Some facts to consider with normal use of Quetiapine:

  • It is important to also be aware of false positive urine drug screens for methadone when quetiapine is used. Quetiapine is extensively metabolized by the cytochrome P450 3A4 isoenzyme, resulting in 2 major metabolites (sulfoxide and the carboxylic acid parent metabolite). Of a given dose, 73 percent is metabolized and excreted in the urine. Therefore, it is postulated that these renally excreted metabolites could be structurally similar enough to the tertiary structure of methadone to induce a cross-reactivity-related artifact in the methadone urine drug screen.
  • Risk of Suicidality: A small number of children, teenagers, and young adults (up to 24 years of age) who took antidepressants ('mood elevators') such as quetiapine during clinical studies became suicidal (thinking about harming or killing oneself or planning or trying to do so). Children, teenagers, and young adults who take antidepressants to treat depression or other mental illnesses may be more likely to become suicidal than children, teenagers, and young adults who do not take antidepressants to treat these conditions. However, experts are not sure about how great this risk is and how much it should be considered in deciding whether a child or teenager should take an antidepressant. Children younger than 18 years of age should not normally take quetiapine, but in some cases, a doctor may decide that quetiapine is the best medication to treat a child's condition (PubMed Health - U.S. National Library of Medicine, National Institutes of Health – March 2010)
  • No matter what your age, before you take an antidepressant, you should talk to your doctor about the risks and benefits of treating your condition with an antidepressant or with other treatments. You should also talk about the risks and benefits of not treating your condition. Talk to your doctor about your condition, symptoms, and personal and family medical history (including history of substance use disorders). You and your doctor will decide what type of treatment is right for you.

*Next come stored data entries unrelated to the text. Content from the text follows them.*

/-- Out of reset. At a cycle instant a link that is UP sends a segment and counts a missed cycle, a link in SYNC that is ready
goes UP, and a stop ends with both receipts. A frame whose addresses, checksums or header fail is discarded and breaks the
run; a frame accepted in sequence takes the echoes, the flags, the station data and the segment. Three missed cycles make the
link DOWN. The PHY poll ends PHY_WAIT; 5 s without PHY link or without UP fail the start with 0xC1 or 0xC4. Blind levelling
posts 0x0E03 with its landing, or 255 and a stop. Loss opens the door in the zone, and the hold time closes it. -/
def Obligations.LinkEventsComplete : Prop :=
  (∀ dt (req : Fin 4) s t, t = s.advance dt → t.inReset = false → t.now % 20000 = 0 →
    (t.link.stopReq = true → t.link.state ≠ 0 → exec (.carLinkCycle ⟨dt, req⟩) s =
      .next ((((if t.link.state = 3 then t.linkDown 0 else t.rxBreak).linkOff.complete .linkStart .aborted 0 0).complete .linkStop
        .done 0 0))) ∧
    (∀ q, q = t.setLink { t.link with
        seqTx := (t.link.seqTx + 1) % 65536, doorOut := if t.serving = true then req.val else t.link.doorOut } →
      t.link.stopReq = false →
      (t.link.state = 3 → t.link.accepted = true → t.link.acceptedAt < t.now → exec (.carLinkCycle ⟨dt, req⟩) s =
        .next (q.setLink { q.link with missed := 0, accepted := false }).linkSend) ∧
      (t.link.state = 3 → t.link.accepted = false ∨ t.now ≤ t.link.acceptedAt → exec (.carLinkCycle ⟨dt, req⟩) s =
        .next (q.rxBreak.setLink { q.rxBreak.link with
          missed := satAdd 3 t.link.missed 1, accepted := t.link.accepted }).linkSend) ∧
      (t.link.state = 2 → q.linkReady = true → exec (.carLinkCycle ⟨dt, req⟩) s = .next q.linkUp.linkSend))) ∧
  (∀ dt age f x s t, t = s.advance dt → t.inReset = false → 2 ≤ t.link.state → x = linkFields (slice f 14 320) age →
    t.frameOk f false = false → t.frameOk f true = false → exec (.carLinkFrameRx dt ⟨age, f⟩) s =
      .next (t.setLink { t.link with discard := satAdd 0xFF t.link.discard 1, okRun := 0 })) ∧
  (∀ dt age f x s t q u, t = s.advance dt → t.inReset = false → 2 ≤ t.link.state → x = linkFields (slice f 14 320) age →
    t.frameOk f false = true → x.kind = (if t.machine then 2 else 1) → (x.seq + 65536 - t.link.seqRx) % 65536 = 1 →
    (t.link.state = 2 → t.link.limited = true → x.gen = t.sys.gen ∧ x.period = t.sys.period) →
    q = t.setLink { t.link with
      exempt := false, accepted := true, acceptedAt := if t.link.accepted = true then t.link.acceptedAt else t.now, seqRx := x.seq,
      okRun := t.link.okRun + 1, echoTx := x.tTx,
      echoRx := t.now - x.age, flags := x.flags, gen := x.gen, period := x.period,
      locked := if t.machine then x.flags.getLsbD 1 else t.link.locked } →
    u = (if (q.linkData x).carStation = true ∧ x.echoTx ≠ 0 then (q.linkData x).linkTime x else q.linkData x) →
    exec (.carLinkFrameRx dt ⟨age, f⟩) s = .next (u.rxSegment x)) ∧
  (∀ dt s t, t = s.advance dt → t.inReset = false → t.now % 20000 = 0 → t.link.state = 3 → 3 ≤ t.link.missed →
    exec (.carLinkDown dt) s = .next (t.linkDown 4)) ∧
  (∀ dt up s t, t = s.advance dt → t.inReset = false →
    exec (.phyStatusPoll dt up) s = .next (t.setLink (if t.link.state = 1 ∧ up = true then
      { t.link with phy := up, state := 2, since := t.now, okRun := 0, exempt := true } else { t.link with phy := up }))) ∧
  (∀ dt s t, t = s.advance dt → t.inReset = false → t.link.since + 400000000 = t.now →
    (t.link.state = 1 → exec (.linkPhyTimeout dt) s = .next (t.linkFail 0xC1)) ∧
    (t.link.state = 2 → t.link.limited = true →
      exec (.linkSyncTimeout dt) s = .next (t.linkFail 0xC4))) ∧
  (∀ dt f addr segs s t q, t = s.advance dt → t.inReset = false → t.link.blindDue = true → t.serving = true →
    t.sys.tickAt + 800 ≤ t.now → t.now ≤ t.sys.tickAt + 800 + t.budgetLen → t.ramp[0].moving = true →
    q = t.setLink { t.link with blindDue := false, blindJ := t.lane.jnext, blind := 1 } →
    (∀ i level, q.blindTarget (decide (0 < t.ramp[0].vel ∨ (t.ramp[0].vel = 0 ∧ 0 ≤ t.ramp[0].acc))) = some (i, level) →
      exec (.blindLevelling dt f addr segs) s = .next ((q.post 0x0E03 i).blindMove level f addr segs)) ∧
    (q.blindTarget (decide (0 < t.ramp[0].vel ∨ (t.ramp[0].vel = 0 ∧ 0 ≤ t.ramp[0].acc))) = none →
      exec (.blindLevelling dt f addr segs) s = .next ((q.post 0x0E03 255).orderStop 0 false .moveStop))) ∧
  (∀ dt s t sl p q, t = s.advance dt → t.inReset = false → t.carStation = true → t.link.hold = true →
    t.fld 0xE0020 16 1 = 1 → t.link.opened = false → t.link.slowAt = some sl → sl + 80000000 ≤ t.now → t.linkZones = true →
    t.openPermit = true → 1 ≤ t.door.mode → t.door.mode ≤ 3 → t.door.fault = false → p = t.fld 0xE0020 17 3 →
    t.profileBad p = false → (t.door.state = 3 ∨ t.door.state = 4 ∨ t.door.state = 10 ∨ t.door.state = 11) →
    q = t.setLink { t.link with opened := true, openedAt := some t.now } →
    exec (.linkOpenOnLoss dt) s = .next ((q.setDoor { q.door with
      hold := 0, openProfile := p, nudge := false, firstHold := none }).openSoon p)) ∧
  (∀ dt s t o, t = s.advance dt → t.inReset = false → t.link.openedAt = some o →
    o + t.fld 0xE0020 24 8 * 80000000 ≤ t.now → (t.door.state = 6 ∨ t.door.state = 10) →
    exec (.linkDoorHoldExpiry dt) s =
      .next ((t.setLink { t.link with openedAt := none }).closeSoon (t.fld 0xE0020 17 3) false))

/-- Whenever the letter is admitted. POWER_MODE to DOZE, PARK or SLEEP that no state check refuses records mode, wake mask, its
own instant and the end of the running tick. RESCUE_START on a machine station without mains, unit 0 at standstill, is DONE at
level, else it begins the rescue to the landing chosen and is QUEUED. MODULE_RESET kind 1 with nothing moving answers DONE,
which leaves, and then makes a module reset of cause 2; kind 2 starts the lane reset of the lane that does not hold the role. -/
def Obligations.PowerLettersComplete : Prop :=
  Serves .powerMode 0x0D0 powerModeHandler
    (fun q t => 1 ≤ u32 q.payload 0 ∧ u32 q.payload 0 ≤ 3 ∧ u32 q.payload 4 < 1024 ∧ t.modeRefused (u32 q.payload 0) = none)
    doneReply (fun q t => t.setPwr { t.pwr with
      askedEra := t.ev.era, askedAt := t.now, woken := 0,
      entry := some (pmodeOf (u32 q.payload 0), u32 q.payload 4, (t.now / t.tickLen + 1) * t.tickLen) }) ∧
  Serves .rescueStart 0x0D1 rescueStartHandler
    (fun q t => u32 q.payload 0 ≤ 2 ∧ t.carStation = false ∧ t.pwr.mains = false ∧ t.moving 0 = false ∧ t.sense.inLevel = true)
    (fun _ _ => .ended .rescue .done 0 0) noEffect ∧
  (∀ i y, Serves .rescueStart 0x0D1 rescueStartHandler
    (fun q t => u32 q.payload 0 ≤ 2 ∧ t.carStation = false ∧ t.pwr.mains = false ∧ t.moving 0 = false ∧ t.sense.inLevel = false ∧
      t.rescueTarget (u32 q.payload 0) = some (i, y))
    (fun _ _ => .queued .rescue) (fun _ t => t.rescueGo i y)) ∧
  (∀ l s i q gap t u, State.admitted 0x008 moduleResetHandler l s = some (i, q, gap, t) → t.carMoves = false →
    u32 q.payload 0 = 1 → u = ((t.setPwr { t.pwr with resetDue := true }).keepLetter 0x008 q.payload).reply 0x008 i.ctl q gap
      (.done 0 []) →
    exec (.moduleReset l) s = .next (((u.setPwr { u.pwr with resetDue := false }).portSent l.port).moduleReset 2 .sequence)) ∧
  (∀ l s i q gap t, State.admitted 0x008 moduleResetHandler l s = some (i, q, gap, t) → t.carMoves = false →
    u32 q.payload 0 = 2 → t.laneResetRefused = none → t.pwr.resetDue = false →
    exec (.moduleResetLane l) s = .next (((t.laneReset true).keepLetter 0x008 q.payload).reply 0x008 i.ctl q gap (.done 0 [])))

/-- Out of reset. An accepted entry at its instant enters its mode, with what PARK and SLEEP add, and wakes at once if mains was
lost; a wake source in force raises RUN; the parked idle time posts a POWER_MODE. Mains low in four samples posts 0x0F01,
wakes and sheds SHEDMASK; restored for 10 ms posts 0x0F06. VKEEP four times below its level posts 0x0F02 once, and four times
0.5 V above arms it again. Rescue starts by itself after DELAY, and ends DONE at level or FAILED 0xD7, 0xD8. ENC_PWR above 350
mA posts 0x0F07; a die above 115 °C posts 0x0F04; a clock fault resets the module or bars SLEEP; standby holds outputs off. -/
def Obligations.PowerEventsComplete : Prop :=
  (∀ dt s t m mask due q u, t = s.advance dt → t.inReset = false → t.pwr.entry = some (m, mask, due) → t.now = due →
    t.pwr.mode = .run →
    q = t.setPwr { t.pwr with mode := m, wakeMask := mask, entry := none, enteredAt := t.now, linkHeld := false } →
    u = (if m = .sleep then q.parkBlocks.sleepBlocks else if m = .park then q.parkBlocks else q) →
    exec (.powerModeEntry dt) s = .next (if u.pwr.mains = true then u else u.wake 8)) ∧
  (∀ dt (src : Fin 14) s t, t = s.advance dt → t.inReset = false → t.pwr.mode ≠ .run → t.wakes src.val = true → src.val < 10 →
    exec (.wake dt src) s = .next (t.wake src.val)) ∧
  (∀ dt s t at', t = s.advance dt → t.inReset = false → t.pwr.idleFrom = some at' → t.serving = true → t.parkedIdle = true →
    t.fld 0xF0008 0 1 = 1 → at' + t.fld 0xF0008 4 12 * 80000000 ≤ t.now →
    exec (.idleTimeout dt) s = .next ((t.setPwr { t.pwr with idleFrom := none }).post5 0x0D0 1
      (bytesLE 4 (t.fld 0xF0008 1 2) ++ bytesLE 4 (t.fld 0xF0008 16 10)))) ∧
  (∀ dt (vlog : Vector Nat 4) vkeep low s t q, t = s.advance dt → t.inReset = false → t.pwr.mains = true →
    (∀ k : Fin 4, vlog[k] < 17000 ∨ (t.fld 0xF0004 1 1 = 1 ∧ low[k] = true)) → t.pwr.phase = .run → t.pwr.mode ≠ .sleep →
    q = t.setPwr { t.pwr with
      mains := false, onVkeep := true, lostAt := some t.now, rescued := false, vlog := vlog[3], vkeep := vkeep, restoreAt := none } →
    exec (.mainsLoss dt vlog vkeep low) s = .next (((q.post 0x0F01 vkeep).wake 8).mainsShed)) ∧
  (∀ dt vlog high since s t, t = s.advance dt → t.inReset = false → t.pwr.mains = false → 18000 ≤ vlog →
    (t.fld 0xF0004 1 1 = 1 → high = true) → since + 800000 ≤ t.now →
    exec (.mainsRestored dt vlog ⟨high, since⟩) s = .next ((t.setPwr { t.pwr with
      mains := true, onVkeep := false, lostAt := none, vlog := vlog,
      restoreAt := some (t.now + t.fld 0xA0130 16 8 * 800000) }).post 0x0F06 vlog)) ∧
  (∀ dt (mv : Vector Nat 4) s t, t = s.advance dt → t.inReset = false →
    (t.pwr.vkeepArmed = true → (∀ k : Fin 4, mv[k] < t.fld 0xF0004 8 8 * 100) → exec (.vkeepLow dt mv) s =
      .next ((t.setPwr { t.pwr with vkeepArmed := false, vkeep := mv[3] }).post 0x0F02 mv[3])) ∧
    ((∀ k : Fin 4, t.fld 0xF0004 8 8 * 100 + 500 ≤ mv[k]) → exec (.vkeepRecovered dt mv) s =
      .next (t.setPwr { t.pwr with vkeepArmed := true, vkeep := mv[3] }))) ∧
  (∀ dt s t at', t = s.advance dt → t.inReset = false → t.pwr.lostAt = some at' → t.machine = true → t.serving = true →
    t.pwr.bootDone = true → t.fld 0xF001C 20 1 = 1 → t.pwr.mains = false → t.pwr.rescued = false →
    at' + t.fld 0xF001C 24 8 * 80000000 ≤ t.now → t.moving 0 = false → t.sense.inLevel = false →
    exec (.rescueAutoStart dt) s = .next ((t.setPwr { t.pwr with rescued := true }).post5 0x0D1 1 (bytesLE 4 0))) ∧
  (∀ dt s t r, t = s.advance dt → t.inReset = false → t.pwr.rescue = some r →
    (∀ d, t.rescueMove r = some (.error d) → exec (.rescueLevelCheck dt) s = .next (t.rescueEnd .failed 0xD7 d 3)) ∧
    (∀ p, t.rescueMove r = some (.ok p) → t.now = t.sys.tickAt → t.now ≤ p + 80000000 → t.moving 0 = false →
      t.ramp[0].pos = r.target * 65536 → t.sense.inLevel = true →
      exec (.rescueLevelCheck dt) s = .next (t.rescueEnd .done 0 0 2)) ∧
    (∀ p, t.rescueMove r = some (.ok p) → t.now = p + 80000000 → t.sense.inLevel = false →
      exec (.rescueLevelCheck dt) s = .next (t.rescueEnd .failed 0xD8 (ucode 32 t.sense.landDist) 3))) ∧
  (∀ dt s t, t = s.advance dt → exec (.clockFault dt 2) s = .next ((t.setPwr { t.pwr with xtalOk := false }).post 5 3) ∧
    ∀ k : Fin 3, k.val ≠ 2 → exec (.clockFault dt k) s =
      .next ((t.setPwr { t.pwr with clockFault := some (k.val + 1) }).moduleReset 4 t.resetPhase)) ∧
  (∀ dt ma s t, t = s.advance dt → t.inReset = false → t.pwr.encOn = true → 350 < ma →
    exec (.encPwrFault dt ma) s = .next ((t.setPwr { t.pwr with encOn := false, encFault := some false }).post 0x0F07 0)) ∧
  (∀ dt temp s t, t = s.advance dt → t.inReset = false → 115 < temp →
    (t.pwr.overC = false → exec (.overtemp dt false temp) s =
      .next ((t.setPwr { t.pwr with tempC := temp, overC := true }).post 0x0F04 (256 * ucode 16 temp))) ∧
    (t.pwr.overF = false → exec (.overtemp dt true temp) s =
      .next ((t.setPwr { t.pwr with tempF := temp, overF := true }).post 0x0F04 (1 + 256 * ucode 16 temp)))) ∧
  (∀ dt s t, t = s.advance dt → t.inReset = false → t.fld 0xA0180 0 1 = 1 → t.tickDue = false →
    exec (.standbyIdleExpiry dt) s = .next (t.setFio { t.fio with
      lightsOff := t.fio.lightsOff || decide (t.fio.idleFrom + t.fld 0xA0180 4 12 * 80000000 ≤ t.now),
      ventOff := t.fio.ventOff || decide (t.fio.idleFrom + t.fld 0xA0180 16 12 * 80000000 ≤ t.now) }).outRefresh)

Taking medications as prescribed by doctors is a lot different than self medicating with alcohol and drugs to suppress feelings or avoid reality. However, it is important to remember that many patients with alcohol dependence or substance use disorders may react differently to medication; whether it's a prescribed medication, an illegal street drug, or an over the counter medicine.


Note: NYS OASAS in partnership with NYS DOH will be convening a workgroup to look at responsible medication prescribing with the plan to issue guidelines and regulatory suggestions.